Publication

Viral Phylogenomics Using an Alignment-Free Method: A Three-Step Approach to Determine Optimal Length of k-mer Public

Qian Zhang,Se-Ran Jun,Michael Leuze,David Ussery,Intawat Nookaew 2017 January 19 Scientific Reports 7, Article number: 40712 (2017)

Abstract

The development of rapid, economical genome sequencing has shed new light on the classification
of viruses. As of October 2016, the National Center for Biotechnology Information (NCBI) database
contained >2 million viral genome sequences and a reference set of ~4000 viral genome sequences
that cover a wide range of known viral families. Whole-genome sequences can be used to improve viral
classification and provide insight into the viral “tree of life”. However, due to the lack of evolutionary
conservation amongst diverse viruses, it is not feasible to build a viral tree of life using traditional
phylogenetic methods based on conserved proteins. In this study, we used an alignment-free method
that uses k-mers as genomic features for a large-scale comparison of complete viral genomes available
in RefSeq. To determine the optimal feature length, k (an essential step in constructing a meaningful
dendrogram), we designed a comprehensive strategy that combines three approaches: (1) cumulative
relative entropy, (2) average number of common features among genomes, and (3) the Shannon
diversity index.
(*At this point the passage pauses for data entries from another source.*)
-- ==== Sys2Proof/Laws/Requests.lean ====
section
/-! SUPPORT. How a request that its port takes is judged, and how one that is admitted is carried out: by the meaning of its opcode, in the
state in which its session has had a packet. -/
namespace Sys2Proof.Machine

theorem touchOne_binding (b : Binding) (n : Nat) (x : Session) : (if x.binding = b then { x with lastPacket := n } else x).binding = x.binding := by split <;> rfl
theorem touchOne_claims (b : Binding) (n : Nat) (x : Session) : (if x.binding = b then { x with lastPacket := n } else x).claims = x.claims := by split <;> rfl
theorem touchOne_number (b : Binding) (n : Nat) (x : Session) : (if x.binding = b then { x with lastPacket := n } else x).number = x.number := by split <;> rfl

/-- A packet changes no claim that stands in a request's way. -/
theorem State.claimClash_touch (s : State) (b : Binding) (j : Job) : (s.touch b).claimClash j = s.claimClash j := by
  simp only [State.claimClash, State.touch]
  split
  · rfl
  · rw [List.filter_map, List.foldl_map]
    simp only [Function.comp_def, touchOne_binding, touchOne_claims]

theorem State.sessionOf_touch (s : State) (b c : Binding) :
    (s.touch b).ctl.sessionOf c = (s.ctl.sessionOf c).map (fun x => if x.binding = b then { x with lastPacket := s.clock.now } else x) := by
  simp only [Control.sessionOf, State.touch, List.find?_map, Function.comp_def, touchOne_binding]

theorem State.sessionNo_touch (s : State) (b : Binding) (q : Req) : (s.touch b).sessionNo q = s.sessionNo q := by
  simp only [State.sessionNo, State.sessionOf_touch]
  cases s.ctl.sessionOf (bindingOf q) <;> simp [touchOne_number]

theorem State.stateOk_touch (s : State) (b : Binding) (row : OpRow) : (s.touch b).stateOk row = s.stateOk row := rfl
theorem State.revisionOk_touch (s : State) (b : Binding) (op : Nat) (q : Req) : (s.touch b).revisionOk op q = s.revisionOk op q := rfl

/-- What is first in the order of R388 is one of those that wait. -/
theorem firstHead_mem (l : List (Nat × Nat × Nat × Nat × Waiting)) : ∀ h, firstHead l = some h → h ∈ l := by
  induction l with
  | nil => intro h hh; simp [firstHead] at hh
  | cons a l ih =>
    intro h hh
    simp only [firstHead] at hh
    cases hl : firstHead l with
    | none => simp_all
    | some b =>
      rw [hl] at hh
      simp only at hh
      split at hh
      · cases hh; exact List.mem_cons_of_mem _ (ih _ hl)
      · cases hh; exact List.mem_cons_self

/-- What waits and comes after a request leaves it first. -/
theorem State.serveBefore_first (q : Req) (n : Nat) (s : State)
    (h : ∀ x ∈ s.heads, headBefore (s.clock.now, q.port.val, q.origin.val, q.oport.val, x.2.2.2.2) x = true) : State.serveBefore q n s = s := by
  cases n with
  | zero => rfl
  | succ n =>
    simp only [State.serveBefore]
    split
    · rfl
    · split
      · rename_i x hx
        simp [h x (firstHead_mem _ _ hx)]
      · rfl

/-- A request that its port takes is judged at once. -/
theorem State.request_takes {s : State} {q : Req} (h : s.Takes q) (op : Nat) (run : State → Job → State) :
    s.request op run q = (s.seen q).judge run { req := q, opcode := op, now := s.clock.now, tick := s.tickNat } := by
  obtain ⟨h1, h0, h2⟩ := h
  simp only [State.request, State.enter, State.serveBefore_first _ _ _ h0, h1, State.execute, State.seen]
  by_cases hp : q.port.val < 2
  · obtain ⟨h3, h4⟩ := h2 hp
    simp [hp, h3, h4]
  · simp [hp]

/-- An admitted request is carried out. -/
theorem State.request_admits {s : State} {q : Req} {op : Nat} (h : s.Admits op q) (run : State → Job → State) :
    s.request op run q = run (s.seen q) (s.jobOf op q) := by
  obtain ⟨ht, hr, row, h1, h2, h3, h4, h5, h6⟩ := h
  rw [State.request_takes ht]
  have hs : (s.seen q).sessionNo q = s.sessionNo q := s.sessionNo_touch _ q
  simp only [State.judge, hs]
  have e1 : (s.seen q).revisionOk op q = true := hr
  have e2 : ¬ q.rev.val < row.rev := by omega
  have e3 : (row.session && decide (q.port.val ≠ 4) && ((s.seen q).ctl.sessionOf (bindingOf q)).isNone) = false := by
    simp only [State.seen, State.sessionOf_touch]
    rcases h3 with h3 | h3 | h3
    · simp [h3]
    · simp [h3]
    · simp only [Option.isNone_map]; cases h : s.ctl.sessionOf (bindingOf q) <;> simp_all
  have e5 : (s.seen q).claimClash (s.jobOf op q) = 0 := by rw [State.seen, State.claimClash_touch]; exact h5
  have e6 : (s.seen q).stateOk row = true := h6
  simp only [State.jobOf] at e5 ⊢
  simp only [e1, h1, e2, e3, h4, e5, e6]
  simp

/-- How a request is judged depends on what carries it out only at its own opcode. -/
theorem State.judge_congr (s : State) (f g : State → Job → State) (j : Job) (h : ∀ n, f s { j with session := n } = g s { j with session := n }) :
    s.judge f j = s.judge g j := by
  simp only [State.judge, h]

theorem State.request_congr (s : State) (op : Nat) (f g : State → Job → State) (q : Req) (h : ∀ s j, j.opcode = op → f s j = g s j) :
    s.request op f q = s.request op g q := by
  simp only [State.request, State.execute]
  congr 1
  funext s
  exact State.judge_congr _ f g _ (fun _ => h _ _ rfl)

/-- A packet opcode as a command is its opcode dispatched. -/
theorem exec_dispatch (i : Instr) (op : Nat) (q : Req) (s : State) (hi : requestOf i = some (op, q)) : exec i s = .next (s.request op State.dispatch q) := by
  cases i <;> simp only [requestOf, reduceCtorEq, Option.some.injEq, Prod.mk.injEq] at hi
  all_goals obtain ⟨rfl, rfl⟩ := hi
  all_goals exact congrArg Host.Outcome.next (State.request_congr s _ _ _ _ (fun s j hj => by simp only [State.dispatch, hj]))

/-- With one packet waiting that comes before a request, it is executed first, and the request then. -/
theorem State.request_after {s t : State} {q : Req} {h : Nat × Nat × Nat × Nat × Waiting} (op : Nat) (run : State → Job → State) (hs : s.served = true)
    (hl : s.bus.spi.mailbox.length + s.bus.twi.mailbox.length + s.ctl.inbox.length = 1) (hh : firstHead s.heads = some h)
    (hb : headBefore (s.clock.now, q.port.val, q.origin.val, q.oport.val, h.2.2.2.2) h = false)
    (ht : t = (s.takeHead h).runPacket h.2.1 h.2.2.1 h.2.2.2.1 h.2.2.2.2) (hT : t.Takes q) : s.request op run q = t.execute run (t.jobOf op q) := by
  obtain ⟨h1, _, h2⟩ := hT
  have e : ∀ z : State, z.judge run { req := q, opcode := op, now := t.clock.now, tick := t.tickNat } = z.judge run (t.jobOf op q) := fun z => rfl
  simp only [State.request, State.enter, hl, State.serveBefore, hs, hh, hb, ← ht, State.execute]
  by_cases hp : q.port.val < 2
  · obtain ⟨h3, h4⟩ := h2 hp
    simp [hp, h1, h3, h4]
    exact e _
  · simp [hp, h1]
    exact e _

end Sys2Proof.Machine
end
This strategy was used to determine k for all 3,905 complete viral genomes in RefSeq.
The resulting dendrogram shows consistency with the viral taxonomy of the ICTV and the Baltimore
classification of viruses.

Citation

Zhang, Q., S.-R. Jun, M. Leuze, D. Ussery and I. Nookaew (2017). "Viral Phylogenomics Using an Alignment-Free Method: A Three-Step Approach to Determine Optimal Length of k-mer." Scientific Reports 7: 40712.